First, let’s prove a famous equality:

$$ I = \int_{-\infty}^{\infty} \exp( - x^{2}) \, dx = \sqrt{ \pi } $$

This is kinda surprising, we need some care to prove it:

$$ \begin{align} \\ I^{2} & = \int_{-\infty}^{\infty} \exp( - x^{2} - y^{2}) \, dx dy \\ & = \int_{0}^{2\pi} \int_{0}^{\infty} r\exp( - r^{2}) \, dr d\theta \\ & = 2\pi \cdot \left( -\frac{1}{2} \right) \int_{0}^{\infty} -2r\exp( - r^{2}) \, dr \\ & = -\frac{2\pi}{2} \exp(-r^{2}) \bigg\vert_{0}^{\infty} = \pi \\ & \implies I = \sqrt{ \pi } \end{align} $$

Note that in the second step we changed variables: This is quite interesting. If we do the same derivation with $\exp\left( - \frac{(x - \mu)^{2}}{2\sigma^{2}} \right)$, first doing a change of variables $y = (x - \mu)$ where we have $dy = dx$, then doing another change of variables $z = \frac{y}{\sqrt{ 2 \sigma^{2} }}$ where we get $\sqrt{ 2\sigma^{2} }dz = dy$ now we have the same integral, plus an added constant multiplicative term. So we have

$$ \int _{-\infty}^{\infty} \exp\left( -\frac{(x - \mu)^{2}}{2\sigma^{2}} \right) \, dx = \sqrt{ 2\sigma^{2} } \int _{-\infty}^{\infty} \exp(-z^{2})\, dz = \sqrt{ 2\pi \sigma^{2}} $$

Which finishes the derivation of the normalizing term.

Error Function 🟨–

Sometimes, for example calculating the mean of the folded Gaussian, is useful to consider the error function. This is defined as

$$ \text{erf}(x) = \frac{2}{\sqrt{ \pi }} \int_{0}^{x} \exp(-t^{2}) \, dt $$

Sometimes this is also written, using the symmetry over the $x-$axis as

$$ \text{erf}(x) = \frac{1}{\sqrt{ \pi }} \int_{-x}^{x} \exp(-t^{2}) \, dt $$

We observe that the limit $x \to +\infty$ is 1, and that $x \to -\infty$ is -1.
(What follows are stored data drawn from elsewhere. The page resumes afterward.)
/-- R212: vrsqrt. -/
def execVrsqrt (f : VecF) (s : State) : Out :=
  vecUn s (.vrsqrt f) f fun _ a => f32.rsqrtV (f32.dec a)

/-- R212: vexp2. -/
def execVexp2 (f : VecF) (s : State) : Out :=
  vecUn s (.vexp2 f) f fun _ a => exp2F a

/-- R212: vlog2. -/
def execVlog2 (f : VecF) (s : State) : Out :=
  vecUn s (.vlog2 f) f fun _ a => log2V (f32.dec a)

/-- R210: vmin. -/
def execVmin (f : VecF) (s : State) : Out :=
  vecBin s (.vmin f) f true fun _ a b => minMax false a b

/-- R210: vmax. -/
def execVmax (f : VecF) (s : State) : Out :=
  vecBin s (.vmax f) f true fun _ a b => minMax true a b

/-- R213: vabs. -/
def execVabs (f : VecF) (s : State) : Out :=
  vecUn s (.vabs f) f fun _ a => (a % 2 ^ 31, 0)

/-- R213: vneg. -/
def execVneg (f : VecF) (s : State) : Out :=
  vecUn s (.vneg f) f fun _ a => ((a + 2 ^ 31) % 2 ^ 32, 0)

/-- R214: vcmp. -/
def execVcmp (f : VecF) (s : State) : Out :=
  vecCmp s (.vcmp f) f true fun a b => cmpF f.cond a b

/-- R215: vsel. -/
def execVsel (f : VecF) (s : State) : Out :=
  vecWord s (.vsel f) fun _ x l =>
    let a := srcLanes x l 0
    let b := srcLanes x l 1
    { lanes := some ((List.range x.id.vlmax).map fun k =>
        if k < x.vec.vl then some (if (x.mask f.msk.toNat).getLsbD k then a.getD k 0 else b.getD k 0) else none) }

/-- R216: vcvt. -/
def execVcvt (f : VecF) (s : State) : Out :=
  vecUn s (.vcvt f) f fun rm a => convert f.sub.toNat rm a

/-- R217: viadd. -/
def execViadd (f : VecF) (s : State) : Out :=
  vecInt s (.viadd f) f (intSat f fun a b => a + b)

/-- R217: visub. -/
def execVisub (f : VecF) (s : State) : Out :=
  vecInt s (.visub f) f (intSat f fun a b => a - b)

/-- R217: vimul. -/
def execVimul (f : VecF) (s : State) : Out :=
  vecInt s (.vimul f) f (intSat f fun a b => a * b)

/-- R217: vimulh. -/
def execVimulh (f : VecF) (s : State) : Out :=
  vecInt s (.vimulh f) f fun a b =>
    BitVec.ofInt 32 (laneInt (f.sub.getLsbD 0) a * laneInt (f.sub.getLsbD 0) b / 2 ^ 32)

/-- R217: vimin. -/
def execVimin (f : VecF) (s : State) : Out :=
  vecInt s (.vimin f) f fun a b => if b.slt a then b else a

/-- R217: vimax. -/
def execVimax (f : VecF) (s : State) : Out :=
  vecInt s (.vimax f) f fun a b => if a.slt b then b else a

/-- R217: viminu. -/
def execViminu (f : VecF) (s : State) : Out :=
  vecInt s (.viminu f) f fun a b => if b.ult a then b else a

/-- R217: vimaxu. -/
def execVimaxu (f : VecF) (s : State) : Out :=
  vecInt s (.vimaxu f) f fun a b => if a.ult b then b else a

/-- R218: vand. -/
def execVand (f : VecF) (s : State) : Out :=
  vecInt s (.vand f) f fun a b => a &&& b

/-- R218: vor. -/
def execVor (f : VecF) (s : State) : Out :=
  vecInt s (.vor f) f fun a b => a ||| b

/-- R218: vxor. -/
def execVxor (f : VecF) (s : State) : Out :=
  vecInt s (.vxor f) f fun a b => a ^^^ b

/-- R218: vshl. -/
def execVshl (f : VecF) (s : State) : Out :=
  vecInt s (.vshl f) f fun a b => a <<< (b.toNat % 32)

/-- R218: vshr. -/
def execVshr (f : VecF) (s : State) : Out :=
  vecInt s (.vshr f) f fun a b => a >>> (b.toNat % 32)

/-- R218: vsra. -/
def execVsra (f : VecF) (s : State) : Out :=
  vecInt s (.vsra f) f fun a b => a.sshiftRight (b.toNat % 32)

/-- R219: vicmp. -/
def execVicmp (f : VecF) (s : State) : Out :=
  vecCmp s (.vicmp f) f false fun a b => (cmpI f.cond (BitVec.ofNat 32 a) (BitVec.ofNat 32 b), 0)

/-- R220: vredsum. -/
def execVredsum (f : VecF) (s : State) : Out :=
  vecReduce s (.vredsum f) f 0 addF

/-- R220: vredmax. -/
def execVredmax (f : VecF) (s : State) : Out :=
  vecReduce s (.vredmax f) f negInf fun _ a b => minMax true a b

/-- R220: vredmin. -/
def execVredmin (f : VecF) (s : State) : Out :=
  vecReduce s (.vredmin f) f 0x7F800000 fun _ a b => minMax false a b

/-- R220: viredsum. -/
def execViredsum (f : VecF) (s : State) : Out :=
  vecReduce s (.viredsum f) f 0 fun _ a b =>
    let x := BitVec.ofNat 32 a
    let y := BitVec.ofNat 32 b
    ((if f.sat = 1 then sat32 false (x.toInt + y.toInt) else x + y).toNat, 0)

/-- R221: viota. -/
def execViota (f : VecF) (s : State) : Out :=
  vecWord s (.viota f) fun _ x _ =>
    let step := (f.sub ++ f.vc : BitVec 10)
    eachLane x f fun k => ((BitVec.ofInt 32 (f.imm.toInt + k * step.toInt)).toNat, 0)

/-- R222: vbcast. -/
def execVbcast (f : VecF) (s : State) : Out :=
  vecWord s (.vbcast f) fun _ x l =>
    let v := if f.sub = 0 then (srcLanes x l 0).getD f.imm.toNat 0
      else if f.sub = 8 then f.imm.toNat * 65536 else (f.imm.signExtend 32).toNat
    eachLane x f fun _ => (v, 0)

/-- R213: vmv. -/
def execVmv (f : VecF) (s : State) : Out :=
  vecUn s (.vmv f) f fun _ a => (a, 0)

/-- R224: vmrg. -/
def execVmrg (f : VecF) (s : State) : Out :=
  vecWord s (.vmrg f) fun _ x l =>
    let t := groupT x.id.vlmax
    let tri (k : Nat) : Triple := match l[k]? with | some v => v.triple x | none => ⟨0, 0, []⟩
    let (r, fl) := mergeTriple (tri 0) (tri 1)
    { regs := ((List.range t).map fun q => (f.vd.toNat + q, ofLanes ((r.o.drop (q * x.id.vlmax)).take x.id.vlmax)))
        ++ [(f.vd.toNat + t, ofLanes [r.m, r.l])]
      bytes := tripleBytes r, flags := fl }

/-- R225: vnorm. -/
def execVnorm (f : VecF) (s : State) : Out :=
  vecWord s (.vnorm f) fun _ x l =>
    let t := groupT x.id.vlmax
    let (q, z, fl) := normTriple (match l[0]? with | some v => v.triple x | none => ⟨0, 0, []⟩)
    let m := x.mask f.vc.toNat
    let bit := 1#64 <<< f.imm.toNat
    { regs := (List.range t).map fun k => (f.vd.toNat + k, ofLanes ((q.drop (k * x.id.vlmax)).take x.id.vlmax))
      bytes := bytesOf q, mask := some (f.vc.toNat, if z then m ||| bit else m &&& ~~~bit), flags := fl }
Another useful relation is with the Gaussian CDF:

$$ \text{erf}\left( \frac{x}{\sqrt{ 2 }} \right) = 2\Phi(x) - 1 $$

We also note that it is anti-symmetric:

$$ \text{erf}(-x) = -\text{erf}(x) $$

Some properties of Gaussians

The conditional Gaussian

If we have $X,Y$ which are jointly Gaussian, then the distribution $p(X = x \mid Y = y)$ is a gaussian with the following mean and variance:

$$ \mu_{X \mid Y = y} = \mu_{X} + \Sigma_{XY} \Sigma_{YY}^{-1}(y - \mu_{Y}) $$

And

$$ \Sigma_{X \mid Y} = \Sigma_{XX} - \Sigma_{XY} \Sigma^{-1}_{YY} \Sigma_{YX} $$

The proof is presented in section 2.3 of (Bishop 2006)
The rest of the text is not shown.